Характер изложения в «Замке» очень напоминает «Исследования одной собаки». Книга эта одновременно грандиозная и смутная, поскольку Кафка собрал в ней все темы, занимавшие в то время его сознание. Обширный фрагмент, — но можно ли говорить о каком-то фрагменте, в то время как, похоже, для завершения произведения достаточно было добавить всего лишь один день к шести уже описанным? — был создан самое большее
Но все это пока еще не главное в книге. Главное — это сам Замок, на самом деле представляющий собой совокупность ветхих строений, где живет господин, которого почти и не знают и о котором в деревне говорят не больше, чем об охотнике Гракхе в портах, где он останавливался. Кафка дает ему полугротескное имя — граф Вествест. Если бы он исчез совсем, возможно, в деревне, собственником и хозяином которой он остается, жилось бы лучше. Но его полуприсутствие действует как наваждение и парализует всех. Есть агностики, такие как неприятный и властный учитель, запрещающий произносить имя графа перед школьниками. Есть хозяйка постоялого двора «У моста», вера которой является всего лишь ностальгическим фетишизмом. Есть и другие, например, ее коллега из Гостиницы господ; она носит «вышедшие из моды тяжелые, изношенные, латаные платья, которые не подходят ей ни по возрасту, ни по фигуре», реликвии мертвого прошлого, поскольку настоящее не обрело еще своего смысла и своего языка. В начале романа К. вспоминает колокольню своего родного городка, которая отважно устремлялась в небо; замок же, напротив, представляет собой всего лишь нагромождение жалких домишек, почти не отличающихся от хижин внизу. И когда однажды он случайно или, скорее, по недоразумению встречается с одним из чиновников замка, которого зовут Бюргель, у него возникает ощущение, будто он во сне или каком-то кошмаре борется с неким посредственным греческим богом, которого не составляет никакого труда победить. Что представляют собой эти боги с человеческим лицом и что они могут нам принести, кроме неинтересных посланий, как правило, лишенных смысла? Настоящий бог — другой породы, он более грозен, но и более представителен, и именно потому, что он забыт, деревня погрязла в убожестве и печали.

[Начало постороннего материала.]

/-- A place in one of the Stock Unit's charging lists (R63). -/
inductive ChargePlace where
  | none | waiting (place : Nat) | charging (place : Nat)
deriving DecidableEq, Repr

/-- What the DOCK LIST marks of a release in flight (R94). -/
structure ReleaseMark where
  kind     : ReleaseKind
  unlocked : Bool
  cancel   : Bool
  checking : Bool
deriving DecidableEq, Repr

/-- One record of a DOCK LIST (R63, R94, R170). `bike` and `battery` are the two bike fields that may be absent, as the
frame carries them: 0 and 255 then (R203). -/
structure DockReport where
  pos        : DockPos
  drop       : Option Drop
  record     : DockRec
  bike       : Nat
  battery    : Nat
  lastKnown  : Bool
  place      : ChargePlace
  corrected  : Option Nat
  release    : Option ReleaseMark
deriving DecidableEq, Repr

/-- A DOCK LIST (R199): `next` is the next position not carried, absent for END. -/
structure DockList where
  tag   : Nat
  docks : List DockReport
  next  : Option Nat
deriving DecidableEq, Repr

/-- A FAULT LIST (R170, R199): each record with the actions its code's policy now gives; `next` absent for END. -/
structure FaultList where
  tag     : Nat
  records : List (FaultRec × FaultActions)
  next    : Option Nat
  total   : Nat
deriving DecidableEq, Repr

/-- The receive counts (R185, R187). -/
structure RxCounts where
  length      : Nat
  truncated   : Nat
  badCrc      : Nat
  unknownKind : Nat
  malformed   : Nat
  notTaken    : Nat
deriving DecidableEq, Repr

/-- The outbound discard counts of the three groups (R189). -/
structure Discards where
  g1 : Nat
  g2 : Nat
  g3 : Nat
deriving DecidableEq, Repr

/-- What a STATUS REPORT shows of a sale record (R108). -/
structure SaleReport where
  terminal   : Drop
  state      : SaleState
  ref        : Nat
  kind       : Option Nat
  deadline   : Option Nat
  unanswered : Bool
  ready      : Ready
deriving DecidableEq, Repr

/-- What a STATUS REPORT shows of a pending van order (R153). -/
structure OrderReport where
  id         : Nat
  van        : Nat
  validFrom  : Nat
  validUntil : Nat
deriving DecidableEq, Repr

/-- The kind of a visit (table 7-2). -/
inductive VisitKind where
  | planned | adHoc
deriving DecidableEq, Repr

/-- What a STATUS REPORT shows of the active visit, its kind NONE where there is no visit (R153); for an AD HOC visit the
order id is 0 and the remaining counts are 255 each (R203). -/
structure VisitReport where
  kind         : VisitKind
  serial       : Nat
  order        : Nat
  van          : Nat
  operator     : Nat
  arrival      : Nat
  closeAt      : Nat
  remDrops     : PerKind
  remPickups   : PerKind
  drops        : Nat
  pickups      : Nat
  load         : Nat
  dropList     : Nat
  inFlight     : Nat
deriving DecidableEq, Repr

/-- A STATUS REPORT: what each chapter names for its block (R3, R27, R63, R94, R108, R132, R153, R170, R184, R199). -/
structure StatusReport where
  errorsA          : FrameErrors
  errorsB          : FrameErrors
  hits             : Vector Nat 32
  defaultHits      : Nat
  releasable       : PerKind
  flags            : StockFlags
  charging         : Nat
  chargeSlots      : Nat
  waiting          : Nat
  cards            : Nat
  provisional      : Nat
  passesActive     : Nat
  passesReserved   : Nat
  referrals        : Nat
  releasesRider    : Nat
  releasesVan      : Nat
  releasesRemote   : Nat
  recent           : Nat
  tariffsLoaded    : List Bool
  sales            : List SaleReport
  onSale           : List Bool
  orders           : List OrderReport
  visit            : Option VisitReport
  vanpointReady    : Ready
  faultsOpen       : Nat
  faultsNotified   : Nat
  faultsCleared    : Nat
  unclearedMinor   : Nat
  unclearedMajor   : Nat
  unclearedCritical : Nat
  faultsDiscarded  : Nat
  faultsNotStored  : Nat
  nextFaultId      : Nat
  journalHeld      : Nat
  journalRange     : Option (Nat × Nat)
  journalNext      : Nat
  level            : Level
  coldStart        : Bool
  refused          : Vector Nat 10
  mode             : Mode
  releasesQuiet    : Bool
  salesQuiet       : Bool
  connected        : Bool
  sinceFrame       : Nat
  time             : Nat
  timeValid        : Bool
  station          : Nat
  segB             : Bool
  group1           : Nat
  group2           : Nat
  group3           : Nat
  answersWaiting   : Nat
  counts           : RxCounts
  discards         : Discards
  settings         : Settings
deriving DecidableEq, Repr

/-- The frames that may enter the outbound queue (table 10-2). -/
inductive OutFrame where
  | loadReply (r : LoadReply)
  | journalData (d : JournalData)
  | commandReply (tag : Nat) (body : ReplyBody)
  | statusReport (tag : Nat) (r : StatusReport)
  | dockList (d : DockList)
  | faultList (f : FaultList)
  | referralRequest (card : Nat) (pos : DockPos) (station stamp : Nat)
  | urgentNotice (n : UrgentNotice)
  | urgentEvent (e : EventFrame)
  | stockNotice (flags : StockFlags) (counts : PerKind)
  | telemetry (e : EventFrame)
deriving DecidableEq, Repr

/-- The Trunk Controller. `sending` is the frame last handed to the transmitter (log 8). -/
structure Trunk where
  connected     : Bool
  timerOn       : Bool
  islandSeconds : Nat
  islandLimit   : Nat
  queue         : List OutFrame
  waiting       : List OutFrame
  sending       : Option OutFrame
  counts        : RxCounts
  discards      : Discards
  mode          : Mode
  releasesQuiet : Bool
  salesQuiet    : Bool
  settings      : Settings
  time          : Nat
  timeValid     : Bool
  station       : Nat
  segB          : Bool
deriving DecidableEq, Repr

/-! ### The whole state -/

/-- What one unit asks of another in the middle of its work: the outcome of a submitted command, or the raise of a fault.
These two may lead to further submissions and raises (log 9). -/
inductive Call where
  | outcome (who : Submitter) (o : CmdOutcome)
  | raise (subject : Subject) (code : Fin 48)
deriving DecidableEq, Repr

/-- The state of the NF624. -/
structure State where
  engA       : Engine
  engB       : Engine
  classifier : Classifier
  stock      : Stock
  hire       : Hire
  sale       : Sale
  van        : Van
  fault      : FaultUnit
  journal    : Journal
  trunk      : Trunk
  elapsed    : Nat
  deferred   : List Call
  pending    : List Instr
deriving DecidableEq, Repr

/-! ### Reset values -/

/-- A Segment Engine after power-on reset with its hold line low (R22, R4). -/
def Engine.reset : Engine :=
  { entries := Vector.replicate 32 .none, mode := .stopped, drops := Vector.replicate 32 none, queue := [], sweep := 0
    sweepStart := 0, gapEnd := 0, pollEnd := 0, due := 0, cursor := 0, gapSent := 0, exchange := none, holdLine := false
    holdAck := false, errors := ⟨0, 0, 0, 0, 0⟩ }

/-- A classifier rule after power-on reset (R34). -/
def Rule.reset : Rule :=
  { enabled := false, seg := .any, lo := 1, hi := 32, kinds := ⟨true, true, true⟩, type := .range, first := 0x00
    second := 0x3F, action := .deliver }

/-- The Event Classifier after power-on reset (R34). -/
def Classifier.reset : Classifier :=
  { rules := Vector.replicate 32 Rule.reset, hits := Vector.replicate 32 0, defaultHits := 0 }

/-- A dock record after power-on reset (R64). -/
def DockRec.reset : DockRec :=
  { state := .unused, svcCentral := .inService, svcFaults := .inService, gate := .opened, vanDrop := false, bike := none
    lock := none, charge := .notCharging, grantTag := 0, barred := false, offOwed := false, offPending := false
    gatePending := false, settling := false }

/-- The Stock Unit after power-on reset (R64, R48). -/
def Stock.reset : Stock :=
  { docks := Vector.replicate 60 DockRec.reset, waitList := [], chargingList := [], low := ⟨0, 0, 0⟩
    high := ⟨60, 60, 60⟩, computed := ⟨false, false, false, false, false, false⟩,
    notified := ⟨false, false, false, false, false, false⟩ }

Роман построен вокруг этих размышлений. Кламм не только счастливый муж Фриды. В книге, где все образы имеют двойной смысл, он также могущественный начальник десятого бюро, от которого зависит судьба К., его работа, его частная жизнь. К. тоже пытается попасть к нему. Конечно, безуспешно. Но что он может делать, если не искать Кламма? Что делает Кафка каждый вечер, когда садится за свой письменный стол? Писать — значит искать Кламма, без надежды, разумеется, когда-нибудь его найти, но во что превратилась бы его жизнь, если бы не эти поиски и это ожидание?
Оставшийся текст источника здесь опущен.